English: Description on card: The Famous Blue Hole, Castalia, Ohio
Description on back of card: THE BLUE HOLE, CASTALIA, OHIO. Six miles west of Sandusky, Ohio, on Route 101. The depth of the Blue Hole is unknown. The visible depth is apparently 50 or 60 feet. It finds its source in an underground river and maintains a temperature of 48 degrees, winter and summer. It is not affected by floods or drought. The volume of water flowing from this marvelous spring is seven million gallons daily, sufficient to supply a city of 75,000 population.
No. in Series: 34
Photo by: Mound Photo, Sandusky, Ohio
Publisher: Genuine Curteich-Chicago "C.T. Art-Colortone" post card, a trade name under Curt Teich Co., Chicago, Illinois
Distributor: Geo. H. Tremper, Sandusky, Ohio
Estimated Date: 1930-1940s
Era: Linen Era
Condition: Unused.
The Blue Hole is a freshwater pond and was a tourist site from the 1920s to 1990 and had 165,000 visitors annually.
Wikipedia: en.wikipedia.org/wiki/Blue_Hole_(Castalia)

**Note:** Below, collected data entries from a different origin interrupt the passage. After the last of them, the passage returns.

-- ==== Sys2Proof/Proofs/ClearRoom.lean ====
section
/-! PROOFS. Proofs/ClearRoom.lean: what the book's and the library's operations leave of a session, and CLEAR ROOM (O15). -/

namespace Sys2Proof.Machine

/-! ### The library's state -/

section
variable (p : Part)

@[simp] theorem Part.mapDie_libState (d : Nat) (f : Die → Die) : (p.mapDie d f).lib.state = p.lib.state := by
  unfold Part.mapDie
  split <;> rfl

@[simp] theorem Part.startOp_libState (d : Nat) (r : Request) : (p.startOp d r).lib.state = p.lib.state := p.mapDie_libState d _

@[simp] theorem Part.giveUp_libState (d : Nat) (mine : Requester → Bool) : (p.giveUp d mine).lib.state = p.lib.state :=
  p.mapDie_libState d _

@[simp] theorem Part.setBlock_libState (d b : Nat) (st : BlockState) : (p.setBlock d b st).lib.state = p.lib.state :=
  p.mapDie_libState d _

@[simp] theorem Part.grant_libState (d : Nat) : (p.grant d).lib.state = p.lib.state := by
  unfold Part.grant
  (repeat' split) <;> simp

@[simp] theorem Part.grantIfIdle_libState (d : Nat) : (p.grantIfIdle d).lib.state = p.lib.state := by
  unfold Part.grantIfIdle
  split <;> simp

@[simp] theorem Part.reclaimJoin_libState (d b : Nat) : (p.reclaimJoin d b).lib.state = p.lib.state := by
  unfold Part.reclaimJoin
  dsimp only
  split <;> simp

@[simp] theorem Part.reclaimPush_libState (d b : Nat) : (p.reclaimPush d b).lib.state = p.lib.state := by
  simp [Part.reclaimPush]

@[simp] theorem Part.mapCatEntry_libState (song : Nat) (f : CatEntry → CatEntry) : (p.mapCatEntry song f).lib.state = p.lib.state := rfl

@[simp] theorem Part.switchTo_libState (song : Nat) (blk : SongBlock) : (p.switchTo song blk).lib.state = p.lib.state := by
  unfold Part.switchTo
  dsimp only
  (repeat' split) <;> simp

@[simp] theorem Part.release_libState (song : Nat) : (p.release song).lib.state = p.lib.state := by
  unfold Part.release
  split <;> simp

@[simp] theorem Part.readerEmpty_libState : p.readerEmpty.lib.state = p.lib.state := by
  simp [Part.readerEmpty]

@[simp] theorem Part.emptyStore_libState (slot : Nat) : (p.emptyStore slot).lib.state = p.lib.state := by
  simp [Part.emptyStore]

end

/-! ### What room clear keeps of a session (R187) -/

/-- What the end of a session keeps: the settings, the glyphs, the install record, the library's state, the book's counter and the attention the book and
the play context do not raise. -/
structure Session where
  settings : Settings
  display : Display
  glyphs : List (Nat × Glyph)
  install : Option Install
  lib : LibState
  counter : Nat
  unmasked : SourceSet
  library : Bool
  line : Bool
  video : Bool

def Part.session (p : Part) : Session :=
  ⟨p.settings, p.display, p.glyphs, p.install, p.lib.state, p.book.counter, p.attn.unmasked, p.attn.pending.library, p.attn.pending.line,
    p.attn.pending.video⟩

theorem Part.session_of_roomView {p q : Part} (h : q.roomView = p.roomView) (hl : q.lib.state = p.lib.state) : q.session = p.session := by
  obtain ⟨hset, hdisplay, -, hattn, hinstall, -, -, -, hglyphs, -, hbook, -⟩ := Part.roomView_fields h
  simp only [Part.session, hset, hdisplay, hattn, hinstall, hglyphs, hbook, hl]

@[simp] theorem Part.strike_session (p : Part) (ticket : Nat) (reason : StrikeReason) (quiet : Bool) :
    (p.strike ticket reason quiet).session = p.session := by
  cases he : p.entry ticket with
  | none => simp only [Part.strike, he]
  | some e =>
    have hbook := p.strikeEntry_book e reason quiet
    have hpending := p.strikeEntry_pending e reason quiet
    have hview := p.strikeEntry_songView e reason quiet
    simp only [Part.songView, Song.mk.injEq] at hview
    obtain ⟨hset, hdisplay, -, hmask, hlib, hinstall, -, -, -, hglyphs, -⟩ := hview
    simp only [Part.strike, he, Part.session, hbook, hpending, hset, hdisplay, hmask, hlib, hinstall, hglyphs]
    cases quiet <;> rfl

@[simp] theorem Part.release_session (p : Part) (song : Nat) : (p.release song).session = p.session :=
  Part.session_of_roomView (p.release_roomView song) (p.release_libState song)

@[simp] theorem Part.readerEmpty_session (p : Part) : p.readerEmpty.session = p.session :=
  (Part.session_of_roomView p.readerEmpty_roomView p.readerEmpty_libState : _ = Part.session { p with reader := Reader.reset })

@[simp] theorem Part.emptyStore_session (p : Part) (slot : Nat) : (p.emptyStore slot).session = p.session :=
  (Part.session_of_roomView (p.emptyStore_roomView slot) (p.emptyStore_libState slot) : _ = (p.mapStore slot fun _ => Store.empty).session)

@[simp] theorem Part.mapLive_session (p : Part) (o : Origin) (f : Nat → Nat) : (p.mapLive o f).session = p.session := by
  cases o <;> rfl

@[simp] theorem Part.removeEntry_session (p : Part) (e : Entry) : (p.removeEntry e).session = p.session := by
  unfold Part.removeEntry
  rw [Part.mapLive_session]
  rfl

@[simp] theorem Part.strikeWaiting_session (p : Part) (which : Entry → Bool) (reason : StrikeReason) (quiet : Bool) :
    (p.strikeWaiting which reason quiet).session = p.session :=
  foldl_keeps Part.session _ (fun q (e : Entry) => q.strike_session e.ticket reason quiet) _ p

theorem Part.stepsLine.session {p q : Part} (h : p.stepsLine q) : q.session = p.session := by
  rw [h]
  rfl

@[simp] theorem Part.readerEmpty_line (p : Part) : p.readerEmpty.line = p.line := by
  obtain ⟨-, -, -, -, -, -, -, -, -, -, -, -, -, hline⟩ := Part.roomView_fields p.readerEmpty_roomView
  exact hline

@[simp] theorem Part.emptyStore_line (p : Part) (slot : Nat) : (p.emptyStore slot).line = p.line := by
  obtain ⟨-, -, -, -, -, -, -, -, -, -, -, -, -, hline⟩ := Part.roomView_fields (p.emptyStore_roomView slot)
  exact hline

@[simp] theorem Part.release_line (p : Part) (song : Nat) : (p.release song).line = p.line := by
  obtain ⟨-, -, -, -, -, -, -, -, -, -, -, -, -, hline⟩ := Part.roomView_fields (p.release_roomView song)
  exact hline

/-! ### The play context at room clear (R135) -/

/-- The play context is IDLE and holds nothing. -/
def Cue.empty : Cue := ⟨.idle, none, none, none, none⟩

/-- R135: what room clear has done once the play context is IDLE: the entry it held is gone from the book. -/
structure Part.playCleared (p q : Part) : Prop where
  cue : q.play.cue = Cue.empty
  waiting : ∀ e ∈ q.book.entries, e.state = .waiting
  nodup : (q.book.entries.map Entry.ticket).Nodup
  session : q.session = p.session
  line : q.line = p.line

theorem Part.entry_of_first {p : Part} {e : Entry} {rest : List Entry} (h : p.book.entries = e :: rest) : p.entry e.ticket = some e := by
  simp [Part.entry, h]

theorem waiting_withoutTicket {e : Entry} {rest : List Entry} (h : ∀ x ∈ rest, x.state = .waiting) :
    ∀ x ∈ withoutTicket (e :: rest) e.ticket, x.state = .waiting := by
  intro x hx
  obtain ⟨hmem, hne⟩ := List.mem_filter.mp hx
  rcases List.mem_cons.mp hmem with rfl | hrest
  · simp at hne
  · exact h x hrest

theorem nodup_withoutTicket {entries : List Entry} (h : (entries.map Entry.ticket).Nodup) (ticket : Nat) :
    ((withoutTicket entries ticket).map Entry.ticket).Nodup :=
  h.sublist (List.filter_sublist.map _)

section
variable {p : Part} {e : Entry} {rest : List Entry} {song : HeldSong}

Publisher/Distributor Notes:
According to The Sandusky Register, George H. Tremper was the Erie County treasurer in the 1940s.
Curt Teich emigrated to Chicago in 1895. He had worked as a lithographer in Lobenstein, Germany.
He founded the Curt Teich Company in 1898, concentrating on newspaper and magazine printing. He was an early publisher of postcards, but he didn't begin printing them himself until 1908.
According to MetroPostcard.com, "As his competition dwindled, his sales expanded and his American factories would eventually turn out more postcards than any other in the United States. "
The company was best known for their wide range of advertising and postcards of North America. By the 1920s, it was producing so many postcards with borders that they became recognized as a type dubbed "White Border Cards," creating an "era."
Curt Teich started using offset presses in 1907, but it took a number of years before he had offset presses made to his satisfaction, and many more years for him to perfect the method.
His innovations in this printing technique directly led to the production of what we now call "linens" by the early 1930s.
The company aided the war effort during the second world war by also printing many military maps.
Curt Teich eventually turned management of the company over to his son, but he remained active in company operations throughout its history.
Curt Teich died in 1974 and the family business was sold to Regensteiner Publishers who continued to print postcards at the Chicago plant until 1978 when the rights to the company name and processes were sold to the Irish company, John Hinde Ltd. Their California subsidiary now prints postcards under the name John Hinde Curteich, Inc.